Listed records:
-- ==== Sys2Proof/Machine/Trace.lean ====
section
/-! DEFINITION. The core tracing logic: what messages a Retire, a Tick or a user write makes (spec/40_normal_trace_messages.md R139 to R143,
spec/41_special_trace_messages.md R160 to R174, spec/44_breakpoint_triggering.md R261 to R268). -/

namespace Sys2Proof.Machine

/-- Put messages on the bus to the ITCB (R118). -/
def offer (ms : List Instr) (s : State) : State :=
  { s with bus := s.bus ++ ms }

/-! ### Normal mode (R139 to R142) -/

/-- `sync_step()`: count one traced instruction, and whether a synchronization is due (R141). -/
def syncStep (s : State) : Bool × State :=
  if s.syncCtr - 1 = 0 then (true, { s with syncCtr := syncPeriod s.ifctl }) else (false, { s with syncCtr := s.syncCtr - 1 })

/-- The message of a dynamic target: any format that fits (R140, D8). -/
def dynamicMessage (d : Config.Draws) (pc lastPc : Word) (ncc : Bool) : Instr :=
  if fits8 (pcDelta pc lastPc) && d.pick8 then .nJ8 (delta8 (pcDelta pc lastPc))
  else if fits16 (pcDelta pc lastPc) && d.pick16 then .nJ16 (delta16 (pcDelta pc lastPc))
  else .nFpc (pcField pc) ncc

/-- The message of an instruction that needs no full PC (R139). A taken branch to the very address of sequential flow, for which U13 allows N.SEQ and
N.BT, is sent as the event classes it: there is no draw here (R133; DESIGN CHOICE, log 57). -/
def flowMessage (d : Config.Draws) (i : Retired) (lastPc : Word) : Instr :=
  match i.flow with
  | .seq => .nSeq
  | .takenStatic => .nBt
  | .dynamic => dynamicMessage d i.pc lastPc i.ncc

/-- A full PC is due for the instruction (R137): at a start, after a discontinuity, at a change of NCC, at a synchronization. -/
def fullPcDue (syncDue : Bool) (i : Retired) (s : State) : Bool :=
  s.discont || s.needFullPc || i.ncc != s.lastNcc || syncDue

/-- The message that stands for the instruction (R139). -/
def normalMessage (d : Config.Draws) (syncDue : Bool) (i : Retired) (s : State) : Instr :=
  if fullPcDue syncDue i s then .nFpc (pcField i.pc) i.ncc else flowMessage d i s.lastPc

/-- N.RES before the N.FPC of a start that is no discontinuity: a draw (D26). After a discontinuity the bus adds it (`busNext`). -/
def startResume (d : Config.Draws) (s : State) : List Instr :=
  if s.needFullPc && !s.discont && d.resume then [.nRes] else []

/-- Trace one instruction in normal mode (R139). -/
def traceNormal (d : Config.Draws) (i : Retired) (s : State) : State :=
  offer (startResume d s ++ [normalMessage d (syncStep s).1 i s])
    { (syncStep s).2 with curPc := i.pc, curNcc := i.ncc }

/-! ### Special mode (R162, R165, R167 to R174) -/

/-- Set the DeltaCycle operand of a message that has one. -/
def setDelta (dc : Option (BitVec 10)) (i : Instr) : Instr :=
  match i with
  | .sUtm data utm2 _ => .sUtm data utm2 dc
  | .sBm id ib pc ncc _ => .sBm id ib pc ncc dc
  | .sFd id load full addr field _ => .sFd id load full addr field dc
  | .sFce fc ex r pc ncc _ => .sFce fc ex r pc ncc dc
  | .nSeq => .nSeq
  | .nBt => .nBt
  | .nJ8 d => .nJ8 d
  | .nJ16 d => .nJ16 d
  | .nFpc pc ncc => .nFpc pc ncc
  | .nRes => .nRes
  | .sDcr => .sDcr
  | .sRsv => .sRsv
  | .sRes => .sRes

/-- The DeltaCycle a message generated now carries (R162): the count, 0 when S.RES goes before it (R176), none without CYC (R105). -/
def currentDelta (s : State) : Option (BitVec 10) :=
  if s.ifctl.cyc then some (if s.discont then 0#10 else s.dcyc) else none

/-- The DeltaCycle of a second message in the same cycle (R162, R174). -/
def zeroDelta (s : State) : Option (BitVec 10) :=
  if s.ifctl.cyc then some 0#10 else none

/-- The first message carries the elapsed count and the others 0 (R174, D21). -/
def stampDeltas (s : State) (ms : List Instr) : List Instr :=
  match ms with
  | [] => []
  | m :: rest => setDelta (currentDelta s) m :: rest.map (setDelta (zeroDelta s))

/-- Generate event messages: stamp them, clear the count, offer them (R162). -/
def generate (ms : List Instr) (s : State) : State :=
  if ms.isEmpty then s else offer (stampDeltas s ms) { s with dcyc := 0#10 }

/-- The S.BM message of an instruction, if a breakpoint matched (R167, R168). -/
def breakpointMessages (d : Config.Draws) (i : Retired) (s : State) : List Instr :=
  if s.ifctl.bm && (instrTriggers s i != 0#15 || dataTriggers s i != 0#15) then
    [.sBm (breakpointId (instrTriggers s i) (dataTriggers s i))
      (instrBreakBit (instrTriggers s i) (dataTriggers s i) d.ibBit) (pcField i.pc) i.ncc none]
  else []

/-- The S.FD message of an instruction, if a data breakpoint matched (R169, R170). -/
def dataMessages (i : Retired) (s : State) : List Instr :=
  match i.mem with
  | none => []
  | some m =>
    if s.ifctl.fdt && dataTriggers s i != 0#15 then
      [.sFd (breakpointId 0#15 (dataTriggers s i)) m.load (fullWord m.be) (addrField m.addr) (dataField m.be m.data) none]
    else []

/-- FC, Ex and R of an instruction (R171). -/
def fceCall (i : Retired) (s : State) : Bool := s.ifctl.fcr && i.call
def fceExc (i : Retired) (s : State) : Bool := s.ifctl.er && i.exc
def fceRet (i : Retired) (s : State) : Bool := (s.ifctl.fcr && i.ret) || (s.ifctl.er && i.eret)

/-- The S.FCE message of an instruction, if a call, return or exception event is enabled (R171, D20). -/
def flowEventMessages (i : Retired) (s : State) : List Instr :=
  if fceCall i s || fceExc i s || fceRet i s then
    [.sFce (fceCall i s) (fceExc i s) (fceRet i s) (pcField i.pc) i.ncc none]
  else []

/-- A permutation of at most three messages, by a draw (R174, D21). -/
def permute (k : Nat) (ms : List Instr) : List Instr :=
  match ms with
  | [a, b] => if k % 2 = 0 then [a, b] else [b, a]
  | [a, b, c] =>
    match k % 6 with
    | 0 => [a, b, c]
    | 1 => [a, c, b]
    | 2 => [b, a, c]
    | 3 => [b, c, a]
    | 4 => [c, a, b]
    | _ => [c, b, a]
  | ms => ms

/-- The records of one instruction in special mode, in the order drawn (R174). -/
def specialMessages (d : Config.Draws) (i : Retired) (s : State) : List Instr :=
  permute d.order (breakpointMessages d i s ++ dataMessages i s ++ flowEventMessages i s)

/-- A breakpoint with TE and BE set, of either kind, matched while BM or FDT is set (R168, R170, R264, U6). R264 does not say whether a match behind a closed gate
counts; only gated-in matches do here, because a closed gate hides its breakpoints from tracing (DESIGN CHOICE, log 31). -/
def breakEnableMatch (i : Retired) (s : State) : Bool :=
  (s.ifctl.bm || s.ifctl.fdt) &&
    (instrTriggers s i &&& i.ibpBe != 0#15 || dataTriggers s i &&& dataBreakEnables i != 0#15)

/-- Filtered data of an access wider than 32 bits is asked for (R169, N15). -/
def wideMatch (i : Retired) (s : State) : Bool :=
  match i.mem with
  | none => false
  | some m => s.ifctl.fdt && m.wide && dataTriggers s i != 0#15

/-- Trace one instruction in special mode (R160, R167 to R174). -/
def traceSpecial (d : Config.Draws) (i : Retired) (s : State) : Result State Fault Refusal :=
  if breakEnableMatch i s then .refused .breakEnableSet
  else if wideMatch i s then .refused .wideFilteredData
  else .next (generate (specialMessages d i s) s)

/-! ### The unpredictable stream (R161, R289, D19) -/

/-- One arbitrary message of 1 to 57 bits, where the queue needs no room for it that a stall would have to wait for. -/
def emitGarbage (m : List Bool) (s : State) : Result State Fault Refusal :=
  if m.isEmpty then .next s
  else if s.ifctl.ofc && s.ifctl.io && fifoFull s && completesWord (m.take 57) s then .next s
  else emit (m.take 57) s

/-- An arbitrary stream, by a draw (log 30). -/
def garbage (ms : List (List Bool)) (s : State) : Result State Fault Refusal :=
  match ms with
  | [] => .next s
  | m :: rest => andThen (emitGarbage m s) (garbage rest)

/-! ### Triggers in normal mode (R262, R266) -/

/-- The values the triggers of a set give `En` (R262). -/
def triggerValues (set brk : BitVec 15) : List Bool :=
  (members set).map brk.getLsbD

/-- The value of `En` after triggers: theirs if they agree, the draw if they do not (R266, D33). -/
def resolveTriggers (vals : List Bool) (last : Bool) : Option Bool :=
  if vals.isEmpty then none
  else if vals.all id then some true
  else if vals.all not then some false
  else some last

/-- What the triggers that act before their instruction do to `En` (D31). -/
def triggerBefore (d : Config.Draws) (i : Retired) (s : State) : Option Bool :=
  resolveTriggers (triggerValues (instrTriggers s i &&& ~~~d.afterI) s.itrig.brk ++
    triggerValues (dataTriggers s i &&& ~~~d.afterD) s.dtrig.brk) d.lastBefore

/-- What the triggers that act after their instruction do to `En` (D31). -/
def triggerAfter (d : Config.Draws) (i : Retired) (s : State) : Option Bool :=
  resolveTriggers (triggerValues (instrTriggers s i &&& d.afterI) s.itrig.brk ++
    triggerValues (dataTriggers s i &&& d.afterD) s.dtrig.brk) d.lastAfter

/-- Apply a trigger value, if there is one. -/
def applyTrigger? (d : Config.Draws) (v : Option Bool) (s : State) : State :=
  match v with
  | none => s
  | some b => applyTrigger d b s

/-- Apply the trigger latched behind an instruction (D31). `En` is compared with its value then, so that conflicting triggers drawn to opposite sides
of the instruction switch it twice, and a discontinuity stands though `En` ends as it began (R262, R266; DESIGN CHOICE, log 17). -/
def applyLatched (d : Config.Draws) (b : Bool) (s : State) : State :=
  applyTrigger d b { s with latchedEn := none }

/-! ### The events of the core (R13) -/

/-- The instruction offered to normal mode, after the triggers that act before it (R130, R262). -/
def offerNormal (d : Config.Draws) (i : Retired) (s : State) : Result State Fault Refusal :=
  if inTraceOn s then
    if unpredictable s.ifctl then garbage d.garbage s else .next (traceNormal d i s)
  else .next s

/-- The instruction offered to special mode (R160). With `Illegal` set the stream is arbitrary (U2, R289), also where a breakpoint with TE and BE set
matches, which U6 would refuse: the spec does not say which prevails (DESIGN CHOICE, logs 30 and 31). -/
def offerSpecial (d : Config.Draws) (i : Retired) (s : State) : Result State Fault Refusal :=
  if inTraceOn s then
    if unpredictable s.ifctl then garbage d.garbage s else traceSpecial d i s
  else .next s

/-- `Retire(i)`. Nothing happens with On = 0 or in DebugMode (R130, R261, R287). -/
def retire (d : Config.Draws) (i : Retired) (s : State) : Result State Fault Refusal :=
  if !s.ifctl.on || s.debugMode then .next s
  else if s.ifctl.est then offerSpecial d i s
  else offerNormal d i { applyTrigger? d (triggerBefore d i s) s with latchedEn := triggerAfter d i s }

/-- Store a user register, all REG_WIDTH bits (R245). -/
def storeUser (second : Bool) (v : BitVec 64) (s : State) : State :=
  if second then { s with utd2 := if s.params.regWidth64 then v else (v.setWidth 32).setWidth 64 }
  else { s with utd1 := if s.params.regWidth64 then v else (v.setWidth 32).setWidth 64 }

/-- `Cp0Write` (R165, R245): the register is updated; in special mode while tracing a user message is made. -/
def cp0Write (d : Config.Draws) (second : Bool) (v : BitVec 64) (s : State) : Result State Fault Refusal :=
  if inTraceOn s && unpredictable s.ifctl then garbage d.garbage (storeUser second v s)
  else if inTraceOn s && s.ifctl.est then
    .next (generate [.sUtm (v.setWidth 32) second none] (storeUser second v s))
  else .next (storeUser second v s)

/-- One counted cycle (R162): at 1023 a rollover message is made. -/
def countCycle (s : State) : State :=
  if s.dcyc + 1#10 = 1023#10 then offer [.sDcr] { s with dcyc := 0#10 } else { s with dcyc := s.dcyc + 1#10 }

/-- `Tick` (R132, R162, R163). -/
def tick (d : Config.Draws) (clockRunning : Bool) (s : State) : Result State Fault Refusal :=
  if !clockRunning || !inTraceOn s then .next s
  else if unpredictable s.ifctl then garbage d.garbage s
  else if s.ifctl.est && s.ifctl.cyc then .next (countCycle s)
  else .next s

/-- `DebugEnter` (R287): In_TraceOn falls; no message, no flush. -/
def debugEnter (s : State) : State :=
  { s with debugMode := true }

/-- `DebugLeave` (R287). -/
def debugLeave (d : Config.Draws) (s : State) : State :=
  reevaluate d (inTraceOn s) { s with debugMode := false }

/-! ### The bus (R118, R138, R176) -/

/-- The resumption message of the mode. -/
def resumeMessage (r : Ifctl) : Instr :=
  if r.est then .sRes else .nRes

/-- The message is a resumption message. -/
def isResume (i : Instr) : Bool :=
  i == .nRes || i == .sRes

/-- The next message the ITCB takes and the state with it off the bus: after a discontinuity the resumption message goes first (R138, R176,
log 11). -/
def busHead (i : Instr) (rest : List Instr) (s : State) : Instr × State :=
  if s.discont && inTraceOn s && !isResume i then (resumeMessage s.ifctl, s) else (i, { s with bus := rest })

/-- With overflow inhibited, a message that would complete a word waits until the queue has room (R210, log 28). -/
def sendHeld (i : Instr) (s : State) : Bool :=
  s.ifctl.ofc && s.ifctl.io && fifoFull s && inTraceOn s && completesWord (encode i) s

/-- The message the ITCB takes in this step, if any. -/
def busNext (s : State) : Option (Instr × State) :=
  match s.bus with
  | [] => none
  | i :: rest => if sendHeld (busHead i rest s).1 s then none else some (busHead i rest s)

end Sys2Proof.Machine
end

--

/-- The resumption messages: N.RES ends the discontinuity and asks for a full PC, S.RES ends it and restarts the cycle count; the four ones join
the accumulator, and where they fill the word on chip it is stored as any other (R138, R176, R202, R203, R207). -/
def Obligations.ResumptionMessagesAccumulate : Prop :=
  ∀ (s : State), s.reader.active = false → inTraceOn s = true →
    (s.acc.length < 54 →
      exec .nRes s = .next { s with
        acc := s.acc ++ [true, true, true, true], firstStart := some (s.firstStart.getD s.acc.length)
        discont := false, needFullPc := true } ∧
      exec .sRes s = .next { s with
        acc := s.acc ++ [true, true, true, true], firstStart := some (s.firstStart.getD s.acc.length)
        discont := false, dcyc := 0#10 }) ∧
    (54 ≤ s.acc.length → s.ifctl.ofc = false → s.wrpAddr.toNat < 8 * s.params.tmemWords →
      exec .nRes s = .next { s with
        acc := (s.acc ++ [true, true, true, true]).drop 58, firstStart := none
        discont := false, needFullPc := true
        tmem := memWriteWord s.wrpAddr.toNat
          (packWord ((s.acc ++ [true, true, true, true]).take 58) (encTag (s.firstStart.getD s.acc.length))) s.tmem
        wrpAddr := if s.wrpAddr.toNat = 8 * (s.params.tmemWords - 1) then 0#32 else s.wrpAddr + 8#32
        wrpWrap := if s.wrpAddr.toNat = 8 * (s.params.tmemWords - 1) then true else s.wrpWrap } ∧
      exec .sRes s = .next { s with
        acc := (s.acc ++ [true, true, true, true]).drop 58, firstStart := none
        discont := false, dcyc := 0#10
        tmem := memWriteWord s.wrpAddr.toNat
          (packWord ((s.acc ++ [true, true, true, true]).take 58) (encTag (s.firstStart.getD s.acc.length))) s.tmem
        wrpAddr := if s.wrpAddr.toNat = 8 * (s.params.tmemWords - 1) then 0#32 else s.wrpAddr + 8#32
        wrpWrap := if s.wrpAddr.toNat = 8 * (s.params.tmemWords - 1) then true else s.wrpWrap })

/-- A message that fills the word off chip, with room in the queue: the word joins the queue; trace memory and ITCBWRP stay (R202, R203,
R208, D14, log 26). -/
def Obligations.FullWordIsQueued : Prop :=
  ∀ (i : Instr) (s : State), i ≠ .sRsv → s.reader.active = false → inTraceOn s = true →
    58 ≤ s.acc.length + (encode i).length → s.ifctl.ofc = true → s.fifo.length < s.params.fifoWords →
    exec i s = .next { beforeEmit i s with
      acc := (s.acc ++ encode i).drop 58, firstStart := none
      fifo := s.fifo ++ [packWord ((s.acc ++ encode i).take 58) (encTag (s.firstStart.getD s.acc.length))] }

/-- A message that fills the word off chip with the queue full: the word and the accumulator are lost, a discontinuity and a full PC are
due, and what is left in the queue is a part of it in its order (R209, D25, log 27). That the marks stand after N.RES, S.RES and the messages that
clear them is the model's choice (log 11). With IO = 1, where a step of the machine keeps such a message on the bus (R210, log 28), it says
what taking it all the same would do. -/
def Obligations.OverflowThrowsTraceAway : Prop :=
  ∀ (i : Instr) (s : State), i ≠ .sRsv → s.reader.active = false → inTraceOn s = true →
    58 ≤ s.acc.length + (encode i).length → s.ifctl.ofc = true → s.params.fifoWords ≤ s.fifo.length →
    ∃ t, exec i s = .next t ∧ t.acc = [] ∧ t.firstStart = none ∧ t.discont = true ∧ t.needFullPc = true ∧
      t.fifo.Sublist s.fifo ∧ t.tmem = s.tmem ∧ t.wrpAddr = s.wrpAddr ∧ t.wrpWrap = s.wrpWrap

---

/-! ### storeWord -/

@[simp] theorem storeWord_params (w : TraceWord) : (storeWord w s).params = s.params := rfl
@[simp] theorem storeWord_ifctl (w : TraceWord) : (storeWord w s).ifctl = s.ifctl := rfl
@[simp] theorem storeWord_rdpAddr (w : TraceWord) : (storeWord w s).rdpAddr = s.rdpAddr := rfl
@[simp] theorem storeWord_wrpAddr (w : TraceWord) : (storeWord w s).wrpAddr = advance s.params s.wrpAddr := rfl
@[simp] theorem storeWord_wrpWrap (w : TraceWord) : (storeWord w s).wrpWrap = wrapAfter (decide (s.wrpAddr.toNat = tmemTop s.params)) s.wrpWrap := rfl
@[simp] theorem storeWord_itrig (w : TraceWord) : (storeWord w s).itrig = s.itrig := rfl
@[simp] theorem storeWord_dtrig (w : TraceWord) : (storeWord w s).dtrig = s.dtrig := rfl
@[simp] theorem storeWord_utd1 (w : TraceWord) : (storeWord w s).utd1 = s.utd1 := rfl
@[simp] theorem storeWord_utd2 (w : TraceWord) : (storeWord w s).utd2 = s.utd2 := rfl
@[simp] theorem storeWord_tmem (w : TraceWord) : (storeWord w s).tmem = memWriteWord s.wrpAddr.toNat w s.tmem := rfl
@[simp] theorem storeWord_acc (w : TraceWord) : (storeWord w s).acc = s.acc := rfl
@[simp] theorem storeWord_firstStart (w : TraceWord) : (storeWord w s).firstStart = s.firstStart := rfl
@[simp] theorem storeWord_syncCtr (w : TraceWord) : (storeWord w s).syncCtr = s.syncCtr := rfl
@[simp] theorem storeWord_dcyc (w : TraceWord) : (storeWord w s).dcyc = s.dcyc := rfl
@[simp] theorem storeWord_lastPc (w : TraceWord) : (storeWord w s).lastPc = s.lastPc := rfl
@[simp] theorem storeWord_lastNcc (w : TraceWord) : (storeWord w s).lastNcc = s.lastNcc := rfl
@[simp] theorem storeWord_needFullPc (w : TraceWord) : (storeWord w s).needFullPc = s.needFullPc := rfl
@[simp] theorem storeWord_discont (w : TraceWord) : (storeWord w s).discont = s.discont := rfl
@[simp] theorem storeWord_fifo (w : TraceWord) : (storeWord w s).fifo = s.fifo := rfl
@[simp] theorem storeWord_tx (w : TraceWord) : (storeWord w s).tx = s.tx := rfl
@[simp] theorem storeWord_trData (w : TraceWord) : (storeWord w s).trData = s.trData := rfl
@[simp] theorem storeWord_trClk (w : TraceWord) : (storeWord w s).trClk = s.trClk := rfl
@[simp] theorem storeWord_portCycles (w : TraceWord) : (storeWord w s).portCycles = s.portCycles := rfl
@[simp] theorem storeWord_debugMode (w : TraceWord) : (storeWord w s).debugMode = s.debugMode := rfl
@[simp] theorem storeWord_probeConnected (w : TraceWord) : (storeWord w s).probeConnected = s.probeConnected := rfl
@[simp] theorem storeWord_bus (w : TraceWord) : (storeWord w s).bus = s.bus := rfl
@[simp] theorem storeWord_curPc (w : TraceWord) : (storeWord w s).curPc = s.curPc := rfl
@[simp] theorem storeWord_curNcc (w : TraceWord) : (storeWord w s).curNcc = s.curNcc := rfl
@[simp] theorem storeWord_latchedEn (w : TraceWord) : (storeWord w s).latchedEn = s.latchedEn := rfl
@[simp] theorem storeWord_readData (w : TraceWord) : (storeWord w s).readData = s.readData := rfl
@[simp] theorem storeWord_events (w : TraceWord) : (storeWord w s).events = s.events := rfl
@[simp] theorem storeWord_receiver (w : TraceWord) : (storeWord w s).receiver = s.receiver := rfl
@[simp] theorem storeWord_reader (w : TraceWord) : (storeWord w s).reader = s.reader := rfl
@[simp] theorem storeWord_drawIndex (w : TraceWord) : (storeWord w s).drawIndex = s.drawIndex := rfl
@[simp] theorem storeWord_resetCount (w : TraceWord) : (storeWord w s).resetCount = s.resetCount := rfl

What you need to do: Would you print exactly, and only, the lines of the data above from the line with "what taking it all the same would do. -/" through the line with "t.fifo.Sublist s.fifo ∧", inclusive?

Answer:
what taking it all the same would do. -/
def Obligations.OverflowThrowsTraceAway : Prop :=
  ∀ (i : Instr) (s : State), i ≠ .sRsv → s.reader.active = false → inTraceOn s = true →
    58 ≤ s.acc.length + (encode i).length → s.ifctl.ofc = true → s.params.fifoWords ≤ s.fifo.length →
    ∃ t, exec i s = .next t ∧ t.acc = [] ∧ t.firstStart = none ∧ t.discont = true ∧ t.needFullPc = true ∧
      t.fifo.Sublist s.fifo ∧ t.tmem = s.tmem ∧ t.wrpAddr = s.wrpAddr ∧ t.wrpWrap = s.wrpWrap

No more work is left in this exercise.